ABOUT THIS TASK » In this exercise, each record below is to be written out again exactly.

RECORDS SHOWN START

-- ==== Sys2Proof/Machine/Direct.lean ====
section
/-! DEFINITION. The effect rows of the command table: one write, one UnitCommand or one event given by itself, with the checks of 02 Table 2-5 that
concern the write and not its session. -/

namespace Sys2Proof.Machine

/-- A command whose numbers lie outside what the spec gives the device names nothing, and nothing happens (log entry 4). -/
def whenWf (i : Instr) (s t : State) : State := if i.wf then t else s

/-- The checks of a write that concern the object and the unit (02 R46): a status, or the object's row. -/
def directCheck (s : State) (u o : Nat) (w : Write) : Except Nat ObjRow :=
  match (kindOf u).bind (objAt s u · o) with
  | none => .error stNoObject
  | some row =>
    if w.elem < row.elLo ∨ row.elHi < w.elem then .error stNoElement
    else if row.acc = .r then .error stReadOnly
    else if row.acc = .st then .error stStagedOnly
    else if row.acc = .dx ∧ s.st u ≠ usDisabled then .error stWrongState
    else if !typeOk row o w.offset w.data.length then .error stWrongType
    else if !rangeOk s u row o w.data then .error stRange
    else if !sizeOk row o w.offset w.data.length then .error stTooLong
    else .ok row

/-- A write given by itself: checked, it takes effect at once on a unit that a cell serves, as at the commit that retires it, and by its own way
on every other unit (01 OP1; 00 R7, R8). -/
def directWrite (s : State) (o : Nat) (w0 : Write) : State :=
  if !keeperUp s then s
  else
    let u := storeOf s w0.unit o
    let w : Write := { w0 with unit := u }
    match directCheck s u o w with
    | .error e => answerSt s w.origin e
    | .ok row =>
      if cellServed u && !row.jour && o != 0x301 then
        match ownRefusal s u o row w with
        | some e => answerSt s w.origin e
        | none => replyWith w.origin (writeEffect s u o row w)
      else writeServe s u o row w

/-- A command object written with a number of so many bytes. -/
def directCommand (s : State) (u o size v : Nat) (origin : Option Origin) : State :=
  directWrite s o { unit := u, data := leBytes size v, origin := origin }

/-- A UnitCommand acts and is answered, as at the beat start that it waits for (01 R30). -/
def unitActs (s : State) (u c : Nat) (o : Option Origin) : State :=
  if !keeperUp s then s
  else
    let r := unitCommand true s u c o
    match r.1 with
    | some st => answerSt r.2 o st
    | none => r.2

/-- COUNTER_CLEAR: a write to a stick counter (02 R70). -/
def counterClear (s : State) (o : Nat) (w : Write) : State :=
  if (((kindOf w.unit).bind fun k => objAt s w.unit k o).map ObjRow.stick).getD false then directWrite s o w else s

/-- TIMING_OBJECT_WRITE: a write to one of the objects that 03 R82 ties together. -/
def timingWrite (s : State) (o : Nat) (w : Write) : State := if timingObjs.contains o || o == 0x320 then directWrite s o w else s

/-- COMB_PLAN_APPLY with the plan that the image states (01 R31, R33): applied at once, answered when the record of its signature has committed. -/
def planServe (s : State) (p : CombPlan) (o : Option Origin) : State :=
  if !keeperUp s then s
  else
    let rs := [itemRecord 7 (leBytes 4 p.signature)]
    let r := combPlanApply s p
    if r.1 ≠ stOk then answerSt s o r.1
    else if journalFull s rs then answerSt s o stJournalFull
    else journal r.2 rs (.reply o)

/-- FIRMWARE_APPLY with the outcome of the signature check: refused, or the anchor written, the reply sent and the keeper restarted (16 R368). -/
def firmwareServe (s : State) (w : Write) (ok : Bool) : State :=
  if !keeperUp s then s
  else
    let s1 := modJournal s fun j => { j with verifying := false }
    match directCheck s1 0 0xF30 { w with unit := 0 } with
    | .error e => answerSt s1 w.origin e
    | .ok _ =>
      let r := firmwareApply s1 ok
      if r.1 = stOk then firmwareRestart (answerSt r.2 w.origin stOk) else answerSt s1 w.origin r.1

/-- RX_READ (15 R349): the oldest frames, removed, as the reply of a read. -/
def rxServe (s : State) (u n : Nat) (o : Option Origin) : State :=
  if !keeperUp s then s
  else
    let r := rxTake s u n
    answer r.2 o { status := stOk, type := Ty.blob.code, data := r.1 }

/-- The COMB domains run: out of reset and powered. -/
def combRuns (s : State) : Bool :=
  s.rst.phase == .keeperBoot || s.rst.phase == .replay || s.rst.phase == .running

/-- An event of a part that is in reset or off does not come about. -/
def whenRuns (s t : State) : State := if combRuns s then t else s

/-- An event that needs the dictionary. -/
def whenReady (s t : State) : State := if s.rst.phase = .running then t else s

/-- Work of the keeper, which a KEEPER reset holds up (17 R382). -/
def whenKeeper (s t : State) : State := if keeperUp s then t else s

/-- SESSION_TIMEOUT (02 R51). -/
def sessionExpires (s : State) (i : Nat) : State :=
  match s.slot i with
  | .opened _ => endSession s i
  | .free | .challenge .. => s

/-- The field die's supply has risen (14 R325): its unit follows where the comb die runs. -/
def fieldUp (s : State) : State := if combRuns s then fieldPowerUp s else modField s fun f => { f with powered := true }

/-- VFIELD is absent (01 R27). -/
def fieldGone (s : State) : State :=
  if combRuns s then vfieldAbsent s else modField s fun f => { f with powered := false, inputs := [], outputs := [], supplies := [] }

end Sys2Proof.Machine
end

RECORDS SHOWN END

REPLY »
-- ==== Sys2Proof/Machine/Direct.lean ====
section
/-! DEFINITION. The effect rows of the command table: one write, one UnitCommand or one event given by itself, with the checks of 02 Table 2-5 that
concern the write and not its session. -/

namespace Sys2Proof.Machine

/-- A command whose numbers lie outside what the spec gives the device names nothing, and nothing happens (log entry 4). -/
def whenWf (i : Instr) (s t : State) : State := if i.wf then t else s

/-- The checks of a write that concern the object and the unit (02 R46): a status, or the object's row. -/
def directCheck (s : State) (u o : Nat) (w : Write) : Except Nat ObjRow :=
  match (kindOf u).bind (objAt s u · o) with
  | none => .error stNoObject
  | some row =>
    if w.elem < row.elLo ∨ row.elHi < w.elem then .error stNoElement
    else if row.acc = .r then .error stReadOnly
    else if row.acc = .st then .error stStagedOnly
    else if row.acc = .dx ∧ s.st u ≠ usDisabled then .error stWrongState
    else if !typeOk row o w.offset w.data.length then .error stWrongType
    else if !rangeOk s u row o w.data then .error stRange
    else if !sizeOk row o w.offset w.data.length then .error stTooLong
    else .ok row

/-- A write given by itself: checked, it takes effect at once on a unit that a cell serves, as at the commit that retires it, and by its own way
on every other unit (01 OP1; 00 R7, R8). -/
def directWrite (s : State) (o : Nat) (w0 : Write) : State :=
  if !keeperUp s then s
  else
    let u := storeOf s w0.unit o
    let w : Write := { w0 with unit := u }
    match directCheck s u o w with
    | .error e => answerSt s w.origin e
    | .ok row =>
      if cellServed u && !row.jour && o != 0x301 then
        match ownRefusal s u o row w with
        | some e => answerSt s w.origin e
        | none => replyWith w.origin (writeEffect s u o row w)
      else writeServe s u o row w

/-- A command object written with a number of so many bytes. -/
def directCommand (s : State) (u o size v : Nat) (origin : Option Origin) : State :=
  directWrite s o { unit := u, data := leBytes size v, origin := origin }

/-- A UnitCommand acts and is answered, as at the beat start that it waits for (01 R30). -/
def unitActs (s : State) (u c : Nat) (o : Option Origin) : State :=
  if !keeperUp s then s
  else
    let r := unitCommand true s u c o
    match r.1 with
    | some st => answerSt r.2 o st
    | none => r.2

/-- COUNTER_CLEAR: a write to a stick counter (02 R70). -/
def counterClear (s : State) (o : Nat) (w : Write) : State :=
  if (((kindOf w.unit).bind fun k => objAt s w.unit k o).map ObjRow.stick).getD false then directWrite s o w else s

/-- TIMING_OBJECT_WRITE: a write to one of the objects that 03 R82 ties together. -/
def timingWrite (s : State) (o : Nat) (w : Write) : State := if timingObjs.contains o || o == 0x320 then directWrite s o w else s

/-- COMB_PLAN_APPLY with the plan that the image states (01 R31, R33): applied at once, answered when the record of its signature has committed. -/
def planServe (s : State) (p : CombPlan) (o : Option Origin) : State :=
  if !keeperUp s then s
  else
    let rs := [itemRecord 7 (leBytes 4 p.signature)]
    let r := combPlanApply s p
    if r.1 ≠ stOk then answerSt s o r.1
    else if journalFull s rs then answerSt s o stJournalFull
    else journal r.2 rs (.reply o)

/-- FIRMWARE_APPLY with the outcome of the signature check: refused, or the anchor written, the reply sent and the keeper restarted (16 R368). -/
def firmwareServe (s : State) (w : Write) (ok : Bool) : State :=
  if !keeperUp s then s
  else
    let s1 := modJournal s fun j => { j with verifying := false }
    match directCheck s1 0 0xF30 { w with unit := 0 } with
    | .error e => answerSt s1 w.origin e
    | .ok _ =>
      let r := firmwareApply s1 ok
      if r.1 = stOk then firmwareRestart (answerSt r.2 w.origin stOk) else answerSt s1 w.origin r.1

/-- RX_READ (15 R349): the oldest frames, removed, as the reply of a read. -/
def rxServe (s : State) (u n : Nat) (o : Option Origin) : State :=
  if !keeperUp s then s
  else
    let r := rxTake s u n
    answer r.2 o { status := stOk, type := Ty.blob.code, data := r.1 }

/-- The COMB domains run: out of reset and powered. -/
def combRuns (s : State) : Bool :=
  s.rst.phase == .keeperBoot || s.rst.phase == .replay || s.rst.phase == .running

/-- An event of a part that is in reset or off does not come about. -/
def whenRuns (s t : State) : State := if combRuns s then t else s

/-- An event that needs the dictionary. -/
def whenReady (s t : State) : State := if s.rst.phase = .running then t else s

/-- Work of the keeper, which a KEEPER reset holds up (17 R382). -/
def whenKeeper (s t : State) : State := if keeperUp s then t else s

/-- SESSION_TIMEOUT (02 R51). -/
def sessionExpires (s : State) (i : Nat) : State :=
  match s.slot i with
  | .opened _ => endSession s i
  | .free | .challenge .. => s

/-- The field die's supply has risen (14 R325): its unit follows where the comb die runs. -/
def fieldUp (s : State) : State := if combRuns s then fieldPowerUp s else modField s fun f => { f with powered := true }

/-- VFIELD is absent (01 R27). -/
def fieldGone (s : State) : State :=
  if combRuns s then vfieldAbsent s else modField s fun f => { f with powered := false, inputs := [], outputs := [], supplies := [] }

end Sys2Proof.Machine
end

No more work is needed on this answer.